San Francisco’s BitTorrent is leveraging its expertise in online file sharing tech to develop Bleep, an encrypted snoop-proof chat app. None of the texts or calls are stored, and only the two computers are involved in the communication. While the NSA could potentially monitor the interactions, the job becomes much more difficult with the new app. Not only does Bleep encrypt its traffic and encourage users to keep their identities secret, but it also uses no central server.
“We never see your messages or metadata,” wrote Jaehee Lee, senior product manager for Bleep, on the BitTorrent Blog. “As far as we’re concerned, anything you say is ‘bleep’ to us.”
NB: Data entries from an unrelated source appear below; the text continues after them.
theorem completePhase (h : s.Moves t) (ch : Fin 8) (x : Turn) (y : Symbol) : s.Moves (t.completePhase ch x y).1 := by
  unfold State.completePhase
  split
  · exact h.completeLead _ _
  · exact h.completePreamble _ _
  · exact h.completeHeader _ _
  · exact h.completeBody _ _ _
  · split
    · exact h.completeGap _ _ _
    · exact h
  · exact h.mapTurn _ _
  · exact h.mapTurn _ _

theorem completeTurn (h : s.Moves t) (ch : Fin 8) (x : Turn) (y : Symbol) : s.Moves (t.completeTurn ch x y).1 := by
  unfold State.completeTurn
  split
  · exact h
  · exact h
  all_goals exact h.completePhase _ _ _

theorem fallCut (h : s.Moves t) (ch : Fin 8) : s.Moves (t.fallCut ch) := (h.mapTurn _ _).beginSymbol _

theorem completeHold (h : s.Moves t) (ch : Fin 8) (stop : Bool) : s.Moves (t.completeHold ch stop) := by
  unfold State.completeHold
  dsimp only
  split
  · rename_i hu
    exact (h.channel _ _).selectTurn hu
  · split
    · exact (h.channel _ _).release _
    · exact (h.channel _ _).emit _ _

theorem goOn (h : s.Moves t) (ch : Fin 8) (stop : Bool) (p : Progress) : s.Moves (t.goOn ch stop p) := by
  unfold State.goOn
  split
  · split
    · exact (h.stopTurn _ _).afterSilence _
    · exact h.beginSymbol _
  · split
    · exact (h.stopTurn _ _).afterSilence _
    · exact h.fallCut _
  · split
    · exact h
    · exact (h.endTurn _ _).afterTurnEnd _

/-! ## What follows from it -/

/-- What moves leave as it was: the line, the clock, time, the settings, the inputs, the cells, the queue of
commands. -/
theorem frame (h : s.Moves t) :
    t.link = s.link ∧ t.clock = s.clock ∧ t.now = s.now ∧ t.holdLimit = s.holdLimit ∧ t.gapTimeout = s.gapTimeout ∧
    t.keyok = s.keyok ∧ t.silence = s.silence ∧ t.resetHeld = s.resetHeld ∧ t.pending = s.pending ∧
    t.store.cells = s.store.cells ∧ t.store.reserve = s.store.reserve := by
  induction h with
  | refl => simp only [and_self]
  | channel ch x _ ih => exact ih
  | circuit c x _ ih => exact ih
  | bulletin n x _ ih => exact ih
  | free l _ ih => exact ih
  | raise k e a _ ih => exact ih

end State.Moves

end Sys2Proof.Machine
end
Bleep differs from other services that focus on scrambling the communication to ensure privacy, which still requires a central server (the metadata passing through the central server can still be intercepted).
“We are not even storing data temporarily on servers and then deleting it,” explains head of the Bleep project, Farid Fadaie. “We never have the metadata in the first place.”
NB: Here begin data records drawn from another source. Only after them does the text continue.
theorem runBatch_good {s : State} (h : s.Good) (n) : (s.runBatch n).Good := by
  induction n generalizing s with
  | zero => exact h
  | succ n ih =>
    unfold runBatch; split; exact h
    have h1 : ∀ fs, (s.setLink { s.link with executing := fs }).Good := fun fs => good_of_same h rfl rfl rfl
    dsimp only; split
    · exact ih (executeFrame_good (h1 _) _)
    · exact skipExecuting_good (executeFrame_good (h1 _) _)

theorem judgeFresh_good {s : State} (h : s.Good) (f) : (s.judgeFresh f).Good := by
  unfold judgeFresh; split; split; exact good_of_same h rfl rfl rfl; exact executeFrame_good h f; exact replyStatus_good h _ _

theorem judgeOpen_good {s : State} (h : s.Good) (b f) : (s.judgeOpen b f).Good := by
  have hb : ∀ x, (s.setLink { s.link with batch := x }).Good := fun x => good_of_same h rfl rfl rfl
  have hs : ∀ fs, (s.startBatch fs).Good := fun fs => good_of_same h rfl rfl rfl
  unfold judgeOpen; split; split; split
  · exact discardBatch_good (hb _)
  · exact hb _
  · exact hs _
  · split
    · exact judgeFresh_good (discardBatch_good h) _
    · exact replyStatus_good (discardBatch_good h) _ _

theorem goOnWithBatch_good {s : State} (h : s.Good) : s.goOnWithBatch.Good := by
  unfold goOnWithBatch; split
  · exact runBatch_good h _
  · next l _ =>
    split; exact h
    have h1 : ({ s with pauses := l } : State).Good := good_of_same h rfl rfl rfl
    exact runBatch_good h1 _

theorem judgeFrame_good {s : State} (h : s.Good) (f) : (s.judgeFrame f).Good := by
  unfold judgeFrame; split
  · exact judgeFresh_good h _
  · exact judgeOpen_good h _ _

theorem takeFrame_good {s : State} (h : s.Good) : s.takeFrame.Good := by
  unfold takeFrame; split; exact skipQueued_good h; split
  · exact h
  · split
    · have hq : ∀ q, (s.setReceiveQueue q).Good := fun q => good_of_same h rfl rfl rfl
      exact skipQueued_good (goOnWithBatch_good (judgeFrame_good (hq _) _))
    · exact h
  · exact skipQueued_good (goOnWithBatch_good h)

theorem linkError_good {s : State} (h : s.Good) : s.linkError.Good := good_of_same h rfl rfl rfl

theorem receiveOctet_good {s : State} (h : s.Good) (o) : (s.receiveOctet o).Good := by
  unfold receiveOctet; split
  · split; exact good_of_same h rfl rfl rfl; exact h
  · unfold holdOctet; dsimp only; split; exact good_of_same h rfl rfl rfl; split; exact linkError_good (good_of_same h rfl rfl rfl); split; exact good_of_same h rfl rfl rfl
    have h1 : (s.setAssembly none).Good := good_of_same h rfl rfl rfl
    unfold checkFrame; split
    · split
      · exact discardBatch_good (linkError_good h1)
      · split
        · unfold offerFrame; split
          · exact skipQueued_good (good_of_same h1 rfl rfl rfl)
          · split; exact linkError_good h1; exact good_of_same h1 rfl rfl rfl
        · exact linkError_good h1
    · exact h1

theorem atRest_good (k : Vector Bool 8) (a b c) : (State.atRest k a b c).Good := by
  refine ⟨fun i => ?_, fun n => ?_⟩
  · have : ((State.atRest k a b c).channel i) = Channel.reset := by
      simp [State.atRest, State.channel]
    rw [this]; simp [Channel.keyingLaw, Channel.reset, Channel.isKeyed]
  · have h1 : ∀ i, ((State.atRest k a b c).channel i) = Channel.reset := fun i => by
      simp [State.atRest, State.channel]
    have h2 : (State.atRest k a b c).bulletin n = none := by simp [State.atRest, State.bulletin]
    simp [passCount, h1, h2, Channel.carriesPass, Channel.reset]

theorem start_good {s : State} (h : s.Good) : s.start.Good := by
  unfold start
  have h1 : ({ s with resetHeld := false, link := { s.link with linkReady := true } }.raiseEvent .station .started).Good := good_of_same h rfl rfl rfl
  exact h1.settles (settles_arbitrate _)

theorem completeFrame_good {s : State} (h : s.Good) : s.completeFrame.Good := by
  unfold completeFrame; split; exact h; dsimp only; split
  · exact start_good (atRest_good _ _ _ _)
  · exact good_of_same h rfl rfl rfl

theorem silenceChannel_good {s : State} (h : s.Good) (ch) : (s.silenceChannel ch).Good := by
  unfold silenceChannel; dsimp only; split
  · split
    · split; exact h; exact State.Good.ofChannel (fun i _ => h.keying i) h.onAir (h.keying ch) fun _ => rfl
    · split; exact h; exact State.Good.ofChannel (fun i _ => h.keying i) h.onAir (h.keying ch) fun _ => rfl
    · next hs =>
      split; exact h
      refine State.Good.ofChannel (fun i _ => h.keying i) h.onAir ?_ fun _ => rfl
      have := h.keying ch
      obtain ⟨h1,h2,h3,h4,h5,h6,h7⟩ := this
      simp_all [Channel.keyingLaw, Channel.isKeyed]
    all_goals exact h
  · exact h

theorem settles_unsilenceChannel (s : State) (ch) : s.Settles (s.unsilenceChannel ch) := by
  unfold unsilenceChannel; dsimp only; split
  · split
    · next hs => exact Settles.refl.consult ch hs
    · split
      · exact Settles.refl.tellEntry _ _
      · exact .refl
    all_goals exact .refl
  · exact .refl

theorem setKeyok_good {s : State} (h : s.Good) (ch v) (hv : v = false → (s.channel ch).isKeyed = false) : (s.setKeyok ch v).Good := by
  refine ⟨fun i => ?_, h.onAir⟩
  rw [keyokOf_setKeyok, setKeyok_channel]
  split
  · next e =>
    subst e
    have := h.keying ch
    obtain ⟨h1,h2,h3,h4,h5,h6,h7⟩ := this
    refine ⟨h1,h2,?_,h4,h5,h6,h7⟩
    intro hk; cases v with
    | true => rfl
    | false => rw [hv rfl] at hk; cases hk
  · exact h.keying i

theorem riseKeyok_good {s : State} (h : s.Good) (ch) : (s.riseKeyok ch).Good := by
  unfold riseKeyok; dsimp only
  have h0 := setKeyok_good h ch true (by simp)
  split
  · next hs =>
    have hl := h0.keying ch
    obtain ⟨h1,h2,h3,h4,h5,h6,h7⟩ := hl
    have ht := good_turn_none h0 (ch := ch) (by unfold Channel.isKeyed; rw [hs]; rfl)
    unfold grant
    refine selectOrHold_good (ch := ch) true ?_ ?_ ?_
    · refine ⟨fun i hi => ?_, fun i hi => ?_, ?_, ?_, ?_, ?_, ?_, onAirLaw_setChannel h0.onAir fun _ => rfl⟩
      all_goals simp only [channel_setChannel, if_true] at *
      · split at hi
        · cases hi
        · next e => rw [if_neg e]; exact h0.keying i
      · rw [if_neg (Ne.symm hi)]; exact h0.keying i
      · rfl
      · exact h1.2 (.inl hs)
      · simp_all
      · simp_all
    · rw [channel_setChannel, if_pos rfl]; exact ht
    · simp
  · exact h0

theorem fallKeyok_good {s : State} (h : s.Good) (ch) : (s.fallKeyok ch).Good := by
  unfold fallKeyok; dsimp only
  have loose : (s.channel ch).isKeyed = true → ((s.setKeyok ch false).permitLost ch).Loose ch := fun hk => by
    have hl := h.loose hk
    unfold permitLost
    refine ⟨fun i hi => ?_, fun i hi => ?_, ?_, ?_, ?_, ?_, ?_, ?_⟩
    all_goals simp only [raiseEvent_channel, raiseEvent_keyokOf, channel_setChannel, setChannel_keyokOf, keyokOf_setKeyok, setKeyok_channel, if_true] at *
    · by_cases hc : ch = i
      · subst hc; rw [if_pos rfl] at hi; exact absurd hi (Channel.keyed_ne_idle hk)
      · rw [if_neg hc] at hi ⊢; rw [if_neg hc]; exact h.keying i
    · rw [if_neg (Ne.symm hi), if_neg (Ne.symm hi)]; exact h.keying i
    · exact hk
    · exact hl.keyreq
    · exact hl.lock
    · exact hl.permit
    · exact hl.retry
    · exact onAirLaw_setChannel (s := s.setKeyok ch false) (x := { (s.setKeyok ch false).channel ch with silenceStop := false, output := none }) h.onAir fun _ => rfl
  simp only [setKeyok_channel]
  split
  · next hs =>
    have hl := loose (by simp [Channel.isKeyed, hs])
    split
    · have := stopTurn_spec hl .permit
      exact requestAgain_good this.1 this.2.2.2
    · next ht =>
      have ht : (((s.setKeyok ch false).permitLost ch).channel ch).turn = none := by simpa using ht
      split
      · exact requestAgain_good hl ht
      · exact release_good hl.others hl.onAir ht hl.lock hl.permit hl.retry
  · next hs =>
    have hl := loose (by simp [Channel.isKeyed, hs])
    have := stopTurn_spec hl .permit
    exact enterOff_good this.1.others this.1.onAir this.2.2.2
  all_goals next hs => exact setKeyok_good h ch false (fun _ => by simp [Channel.isKeyed, hs])

theorem lockExpiry_good {s : State} (h : s.Good) (ch) : (s.lockExpiry ch).Good := by
  unfold lockExpiry; split; exact h
  next t ht =>
  dsimp only
  have hs : (s.channel ch).state = .locking := (h.keying ch).2.2.2.2.1 (by simp [ht])
  have h1 : ((s.reach t.due).setChannel ch { (s.reach t.due).channel ch with state := .idle, lockTimer := none }).Good := by
    have h0 : (s.reach t.due).Good := good_of_same h rfl rfl rfl
    refine State.Good.ofChannel (fun i _ => h0.keying i) h0.onAir ?_ fun _ => rfl
    have := h.keying ch
    obtain ⟨h1,h2,h3,h4,h5,h6,h7⟩ := this
    simp_all [Channel.keyingLaw, Channel.isKeyed]
  have h2 := Settles.refl (s := (s.reach t.due).setChannel ch { (s.reach t.due).channel ch with state := .idle, lockTimer := none })
  have h3 := ((h2.holdBound ch false).raiseEvent (.channel ch) .locked)
  refine h1.settles (h3.consult ch ?_)
  have hb : ∀ (l : List (Fin 32)) (u : State), (l.foldl (setChannelHold false) u).channels = u.channels := fun l => by
    induction l with
    | nil => intro u; rfl
    | cons a l ih => intro u; refine (ih _).trans ?_; unfold setChannelHold updateWait; dsimp only; split; split <;> rfl; rfl
  simp only [raiseEvent_channel]
  unfold holdBound
  simp only [State.channel, hb]
  simp [setChannel]

theorem permitExpiry_good {s : State} (h : s.Good) (ch) : (s.permitExpiry ch).Good := by
  unfold permitExpiry; split; exact h
  next t ht =>
  dsimp only
  have hs : (s.channel ch).state = .requesting := (h.keying ch).2.2.2.2.2.1 (by simp [ht])
  refine State.Good.settles ?_ (Settles.refl.raiseEvent _ _)
  have h0 : (s.reach t.due).Good := good_of_same h rfl rfl rfl
  refine State.Good.ofChannel (fun i _ => h0.keying i) h0.onAir ?_ fun _ => rfl
  have := h.keying ch
  obtain ⟨h1,h2,h3,h4,h5,h6,h7⟩ := this
  simp_all [Channel.keyingLaw, Channel.isKeyed]

theorem retryExpiry_good {s : State} (h : s.Good) (ch) : (s.retryExpiry ch).Good := by
  unfold retryExpiry; split; exact h
  next t ht =>
  dsimp only
  have hs : (s.channel ch).state = .backoff := (h.keying ch).2.2.2.2.2.2 (by simp [ht])
  obtain ⟨h1,h2,h3,h4,h5,h6,h7⟩ := h.keying ch
  have h0 : (s.reach t.due).Good := good_of_same h rfl rfl rfl
  have a : (s.channel ch).turn = none := good_turn_none h (by simp [Channel.isKeyed, hs])
  have ho : (s.channel ch).output = none := by simp_all [Channel.isKeyed]
  have hl : (s.channel ch).lockTimer = none := by simp_all
  split
  · refine requestKey_good (fun i hi => ?_) (onAirLaw_setChannel h0.onAir fun _ => rfl) (by simp [a]) (by simp [ho]) (by simp [hl]) (by simp)
    rw [channel_setChannel, if_neg (Ne.symm hi)]; exact h0.keying i
  · rw [channel_setChannel, if_pos rfl, setChannel_setChannel]
    refine State.Good.ofChannel (fun i _ => h0.keying i) h0.onAir ?_ fun _ => rfl
    simp_all [Channel.keyingLaw, Channel.isKeyed]

theorem gapExpiry_good {s : State} (h : s.Good) (ch) : (s.gapExpiry ch).Good := by
  unfold gapExpiry; split; exact h
  next p tm hp =>
  dsimp only
  have hk : s.HasKind ch (.pass p) := by
    unfold Channel.gapTimer at hp
    split at hp; cases hp
    next t ht =>
    split at hp; cases hp
    next q hq =>
    simp at hp
    obtain ⟨x, hx, rfl, rfl⟩ := hp
    have := HasKind.of_turn ht
    rw [hq] at this; exact this
  exact h.settles ((Settles.refl.reach _).mapKind (k := .pass p) hk _ (fun _ _ => rfl))
end Sys2Proof.Machine
end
“Instead, when User X tries to start a call or send a text to User Y, X’s Bleep software asks other BitTorrent users if they know Y’s IP address,” reports the Los Angeles Times. “Their query eventually reaches a computer that Y’s Bleep software has made contact with, revealing Y’s address. The information is sent back to X, enabling X and Y to connect directly.”
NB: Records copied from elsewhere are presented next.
-- ==== Sys2Proof/Tests/Slice0.lean ====
section
/-! SUPPORT. The model's own tests: ill-formed requests that the check refuses, the spec's worked values one step at a
time, and for every statement a state that meets its hypotheses, at the ends of its clauses. -/

namespace Sys2Proof.Tests

open Sys2Proof Sys2Proof.Machine

/- One test after another: waiting tests would each hold a thread. -/
set_option Elab.async false

/-! ## Small states -/

def who : ReplyTo := ⟨7, 0⟩

def fullSet : List Category := [.dr, .ur, .nw, .mw, .wf, .ir, .rn]

/-- Five-unit code at 50 baud, lead 2, phasing 4, key hold 2. -/
def profile : Profile := ⟨50, .fiveUnit, 2, 4, 2, 100, 1, 64, 2, 1, 1, fullSet, true⟩

def at0 (st : ChannelState) : Channel := { Channel.reset with profile := some profile, state := st }

/-- Channel 0 as given, the rest as after reset. -/
def onChannel0 (x : Channel) : State := State.reset.setChannel 0 x

/-- A channel that keys with a turn and a symbol in progress. -/
def onAir (t : Turn) (y : Symbol) : Channel :=
  { at0 .keyed with keyreq := true, turn := some t, output := some ⟨y, 0⟩ }

def bound0 : Circuit := { Circuit.reset with life := .bound, callUp := [0x41] }

/-- A circuit with two characters queued, at the end of block 1 and the start of block 2. -/
def queued : Circuit := { bound0 with chain := ⟨[1, 2], 63, 1⟩ }

def withCircuit (x : Circuit) (s : State) : State := s.setCircuit 0 x

def map70 (a b : Nat) : TextMap := ⟨70, [⟨5, a⟩, ⟨6, b⟩], 0⟩

def bulletin (st : BulletinState) (m : TextMap) : Bulletin :=
  { declared 12 .ur m ⟨[0], .now, 2, none⟩ with state := st }

def withBulletin (b : Bulletin) (s : State) : State := s.setBulletin 3 (some b)

def telexTurn (p : Phase) : Turn := Turn.fresh (.telex ⟨0, 0, 0⟩) p

def passOf (b : Bulletin) : PassTurn := loadPass b ⟨3, 1, 2, 0, 0⟩

def passTurn (b : Bulletin) (p : Phase) : Turn := Turn.fresh (.pass (passOf b)) p

def schedule0 : ScheduleFields := ⟨1, .every 5, 1, some 1⟩

/-! ## Well-formed requests -/

theorem test_wellformed_numbers_fit :
    (Request.setClock 65535).wellFormed = true ∧ (Request.setClock 65536).wellFormed = false ∧
    (Request.channelOn 255).wellFormed = true ∧ (Request.channelOn 256).wellFormed = false ∧
    (Request.setStation ⟨256, 0, 0, 0⟩).wellFormed = false ∧ (Request.setStation ⟨0, 65536, 0, 0⟩).wellFormed = false ∧
    (Request.setStation ⟨0, 0, 256, 0⟩).wellFormed = false ∧ (Request.setStation ⟨0, 0, 0, 65536⟩).wellFormed = false ∧
    (Request.channelOff 0 256).wellFormed = false ∧ (Request.channelOff 256 0).wellFormed = false := by decide

theorem test_wellformed_profile_fits :
    (Request.setProfile 0 ⟨255, 255, 255, 255, 255, 65535, 255, 65535, 255, 255, 255, 255, 255⟩).wellFormed = true ∧
    (Request.setProfile 256 ⟨0, 0, 0, 0, 0, 0, 0, 0, 0, 0, 0, 0, 0⟩).wellFormed = false ∧
    ([⟨256, 0, 0, 0, 0, 0, 0, 0, 0, 0, 0, 0, 0⟩, ⟨0, 256, 0, 0, 0, 0, 0, 0, 0, 0, 0, 0, 0⟩,
      ⟨0, 0, 256, 0, 0, 0, 0, 0, 0, 0, 0, 0, 0⟩, ⟨0, 0, 0, 256, 0, 0, 0, 0, 0, 0, 0, 0, 0⟩,
      ⟨0, 0, 0, 0, 256, 0, 0, 0, 0, 0, 0, 0, 0⟩, ⟨0, 0, 0, 0, 0, 65536, 0, 0, 0, 0, 0, 0, 0⟩,
      ⟨0, 0, 0, 0, 0, 0, 256, 0, 0, 0, 0, 0, 0⟩, ⟨0, 0, 0, 0, 0, 0, 0, 65536, 0, 0, 0, 0, 0⟩,
      ⟨0, 0, 0, 0, 0, 0, 0, 0, 256, 0, 0, 0, 0⟩, ⟨0, 0, 0, 0, 0, 0, 0, 0, 0, 256, 0, 0, 0⟩,
      ⟨0, 0, 0, 0, 0, 0, 0, 0, 0, 0, 256, 0, 0⟩, ⟨0, 0, 0, 0, 0, 0, 0, 0, 0, 0, 0, 256, 0⟩,
      ⟨0, 0, 0, 0, 0, 0, 0, 0, 0, 0, 0, 0, 256⟩] : List ProfileFields).all (fun f => !f.fits) = true := by decide

/-- The longest texts that a payload of 240 octets holds, and one character more. -/
theorem test_wellformed_payload_fits :
    (Request.circuitText 0 (List.replicate 237 0x41)).wellFormed = true ∧
    (Request.circuitText 0 (List.replicate 238 0x41)).wellFormed = false ∧
    (Request.openCircuit 0 0 (List.replicate 236 0x41)).wellFormed = true ∧
    (Request.openCircuit 0 0 (List.replicate 237 0x41)).wellFormed = false ∧
    (Request.bulletinText 1 0 (some 3) (List.replicate 234 0x41)).wellFormed = true ∧
    (Request.bulletinText 1 0 (some 3) (List.replicate 235 0x41)).wellFormed = false ∧
    (Request.bulletinText 1 0 none (List.replicate 235 0x41)).wellFormed = true := by decide +kernel

theorem test_wellformed_schedules_fit :
    (Request.amendBulletin 1 ⟨256, .now, 1, none⟩).wellFormed = false ∧
    (Request.amendBulletin 1 ⟨1, .every 65536, 1, none⟩).wellFormed = false ∧
    (Request.amendBulletin 1 ⟨1, .atMinutes [65536], 1, none⟩).wellFormed = false ∧
    (Request.amendBulletin 1 ⟨1, .now, 256, none⟩).wellFormed = false ∧
    (Request.amendBulletin 1 ⟨1, .now, 1, some 256⟩).wellFormed = false ∧
    (Request.declareBulletin 1 65536 0 0 ⟨1, .now, 1, none⟩).wellFormed = false ∧
    (Request.amendBulletin 1 ⟨1, .atMinutes (List.replicate 118 0), 1, none⟩).wellFormed = false ∧
    (Request.readText 1 0 65536 0).wellFormed = false ∧ (Request.stageRevision 1 65536).wellFormed = false := by decide +kernel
If Congress decides to change the 1994 Communications Assistance for Law Enforcement Act to include data communication rather than just phone network wire tapping, BitTorrent may have to adjust the app or withdraw it from the U.S.
For now, Bleep is Pre-Alpha — only available by invition to users with Windows 7 or 8. Audience and platform expansion is expected to come in the next few months.